## [TRY IT]
In the data below, which lines hold "foldl"? Copy every one.

## [GIVEN INFORMATION]

◇ ◇ ◇

-- ==== Sys2Proof/Machine/Cmds.lean ====
section
/-! DEFINITION. The Berdo commands that the headstock carries out by itself or with the tailstock: instances, grants, jobs, seals, journal
and time (R426), and the transfers of the DMA engine (R37 to R41, R387, R441 to R443). -/
namespace Sys2Proof.Machine

/-- A command row acts on its slot once: it is RUNNING, holds the row's opcode, and has not begun. (DESIGN CHOICE: log entry 4) -/
def runCmd (opc : Nat) (r : SlotRef) (f : List Octet → State → State) (s : State) : State :=
  let x := s.slot r
  if x.st = 3 && cmdOpc x.copy = opc && !x.begun then f x.copy (s.modSlot r (fun x => { x with begun := true })) else s

def execNop (r : SlotRef) (s : State) : Host.Outcome State Fault Refusal :=
  .next (runCmd 0o001 r (fun _ s => finishCmd s r ceDONE) s)

/-! ## Instances and grants -/

/-- INSTCFG. A change of LATHES advances the instance's epoch (R415, R429). -/
def instCfg (s : State) (r : SlotRef) (o : List Octet) : State :=
  let i : Fin 16 := Fin.ofNat 16 (cmdArg o 0)
  let w : BitVec 16 := BitVec.ofNat 16 (cmdArg o 1)
  let old := (s.inst i).lathes
  let s := s.modInst i (fun x => { x with lathes := w, slotq := nfld (cmdArg o 2) 0 9, bufq := nfld (cmdArg o 2) 16 9,
                                          share := BitVec.ofNat 32 (cmdArg o 3) })
  let s := if w = old then s else advanceEpoch (suspendAll s old) i
  finishCmd s r ceDONE
def execInstcfg (r : SlotRef) (s : State) : Host.Outcome State Fault Refusal := .next (runCmd 0o002 r (fun o s => instCfg s r o) s)

/-- GRANT, which waits for the handovers of its banks to end. A bank retired since its admission keeps its fields (R58). -/
def grantRun (s : State) (r : SlotRef) (o : List Octet) : State :=
  let i : Fin 16 := Fin.ofNat 16 (cmdArg o 0)
  finishCmd ((grantBanks o).foldl (fun s n => grantBank s i n) s) r ceDONE
def execGrant (r : SlotRef) (s : State) : Host.Outcome State Fault Refusal :=
  .next (if nfld (cmdArg (s.slot r).copy 0) 8 1 = 0 && (grantBanks (s.slot r).copy).all (fun n => !(s.bank n).isPending) then
    runCmd 0o003 r (fun o s => grantRun s r o) s else s)

/-- GRANT with REVOKE: the banks are zeroed as instance reset does: they pass to TEST by handovers, and once none of them is pending or under seal
lock any more a destroying run zeroes them, they pass on to the reset value of BNK_OWN, and leave the instance; until then the command has not begun
(R57, R326, R426). (DEDUCED and DESIGN CHOICE: log entry 40) -/
def grantRevoke (s : State) (r : SlotRef) (o : List Octet) : State :=
  let ns := (grantBanks o).filter (fun n => !(s.bank n).retired)
  if ns.all (fun n => (s.bank n).testReady) then
    let s := giveBanks (marchRest 128 (marchOver s ns false false none)) ns (fun _ => {})
    finishCmd ((grantBanks o).foldl (fun s n => s.modBank n (fun b => { b with granted := none })) s) r ceDONE
  else (takeForTest s ns).modSlot r (fun x => { x with begun := false })
def execGrantRevoke (r : SlotRef) (s : State) : Host.Outcome State Fault Refusal :=
  .next (if nfld (cmdArg (s.slot r).copy 0) 8 1 = 1 && s.scr.march.isNone then runCmd 0o003 r (fun o s => grantRevoke s r o) s else s)

/-- INSTRESET: the reset starts; the command ends after zeroing (R431). -/
def instresetRun (s : State) (r : SlotRef) (o : List Octet) : State := instReset s (Fin.ofNat 16 (cmdArg o 0)) (some r)
def execInstreset (r : SlotRef) (s : State) : Host.Outcome State Fault Refusal :=
  .next (runCmd 0o004 r (fun o s => instresetRun s r o) s)

/-- An octet of eight flags. -/
def flagOctet (f : Nat → Bool) (base : Nat) : Octet :=
  (List.range 8).foldl (fun (a : Octet) j => if f (8 * base + j) then setBit a j true else a) 0
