-- ==== Sys2Proof/Machine/MulDiv.lean ====
section
/-! DEFINITION. Multiply and divide (R202 to R206) and the end of a divide or square root (R226). -/
namespace Sys2Proof.Machine

/-- The exact product of two words as a 72-bit value (R202). -/
def mulS (a b : Word) : Dbl := a.signExtend 72 * b.signExtend 72
def mulU (a b : Word) : Dbl := a.setWidth 72 * b.setWidth 72

/-- A multiply: RD, MOD and FORM 0; the product lands 4 instructions later, and an accumulate adds to the value PH:PL holds for it
(R202, R203). -/
def opMulK (acc : Bool) (fn : Word → Word → Dbl) (th : Th) (func : BitVec 7) (f : TFld) (s : State) : State × Res :=
  if f.rd ≠ 0 || f.mod ≠ 0 || f.form ≠ 0 then (s, illegal (packT 2 func f))
  else opThread th (fun t =>
    let t := t.landDue
    let p := fn (t.rg f.ra) (t.rg f.rb)
    { t with products := t.products ++ [⟨if acc then mkD t.ph t.pl + p else p, 4⟩] }) s

def opMul := opMulK false mulS
def opMulu := opMulK false mulU
def opMadd := opMulK true mulS
def opMaddu := opMulK true mulU

/-- A due product is written to PH:PL (R203). -/
def execProductWrite (th : Th) (s : State) : Host.Outcome State Fault Refusal := .next (s.modThr th Thread.landDue)

/-- Quotients and remainders (R202, R206, R151): a zero divisor gives all ones and the dividend; −2^35 / −1 wraps. -/
def divS (a b : Word) : Word := if b = 0 then BitVec.allOnes 36 else BitVec.ofInt 36 (a.toInt.tdiv b.toInt)
def divU (a b : Word) : Word := if b = 0 then BitVec.allOnes 36 else BitVec.ofNat 36 (a.toNat / b.toNat)
def remS (a b : Word) : Word := if b = 0 then a else BitVec.ofInt 36 (a.toInt.tmod b.toInt)
def remU (a b : Word) : Word := if b = 0 then a else BitVec.ofNat 36 (a.toNat % b.toNat)

/-- A divide stops the core for 14 slots; its result is written at the end (R202, R206, R226). -/
def opDivK (fn : Word → Word → Word) (th : Th) (func : BitVec 7) (f : TFld) (s : State) : State × Res :=
  if f.mod ≠ 0 || f.form ≠ 0 then (s, illegal (packT 2 func f))
  else
    let t := s.thr th
    ((freezeSlots s th.l 14).modLathe th.l (fun x =>
      { x with stall := some { t := th.t, gw := some (f.rd, fn (t.rg f.ra) (t.rg f.rb)) } }), .seq)

def opDiv := opDivK divS
def opDivu := opDivK divU
def opRem := opDivK remS
def opRemu := opDivK remU

/-- The divide or square root of a core ends: its result is written and the core issues again (R206, R226, R250). -/
def divideDone (s : State) (l : Fin 16) : State :=
  match (s.lathe l).stall with
  | none => s
  | some p =>
    (s.modLathe l (fun x => { x with stall := none })).modThr ⟨l, p.t⟩ (fun t =>
      let t := match p.gw with
        | some (r, v) => t.wg r v
        | none => t
      (t.fpOut.filter (fun q => q.due.isNone)).foldl Thread.fpEnd { t with fpOut := t.fpOut.filter (fun q => q.due.isSome) })

def execDivideDone (l : Fin 16) (s : State) : Host.Outcome State Fault Refusal := .next (divideDone s l)

end Sys2Proof.Machine
end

◇ ◇ ◇

## [OUTPUT OF THE TASK]
  finishCmd ((grantBanks o).foldl (fun s n => grantBank s i n) s) r ceDONE
    finishCmd ((grantBanks o).foldl (fun s n => s.modBank n (fun b => { b with granted := none })) s) r ceDONE
  (List.range 8).foldl (fun (a : Octet) j => if f (8 * base + j) then setBit a j true else a) 0
      (t.fpOut.filter (fun q => q.due.isNone)).foldl Thread.fpEnd { t with fpOut := t.fpOut.filter (fun q => q.due.isSome) })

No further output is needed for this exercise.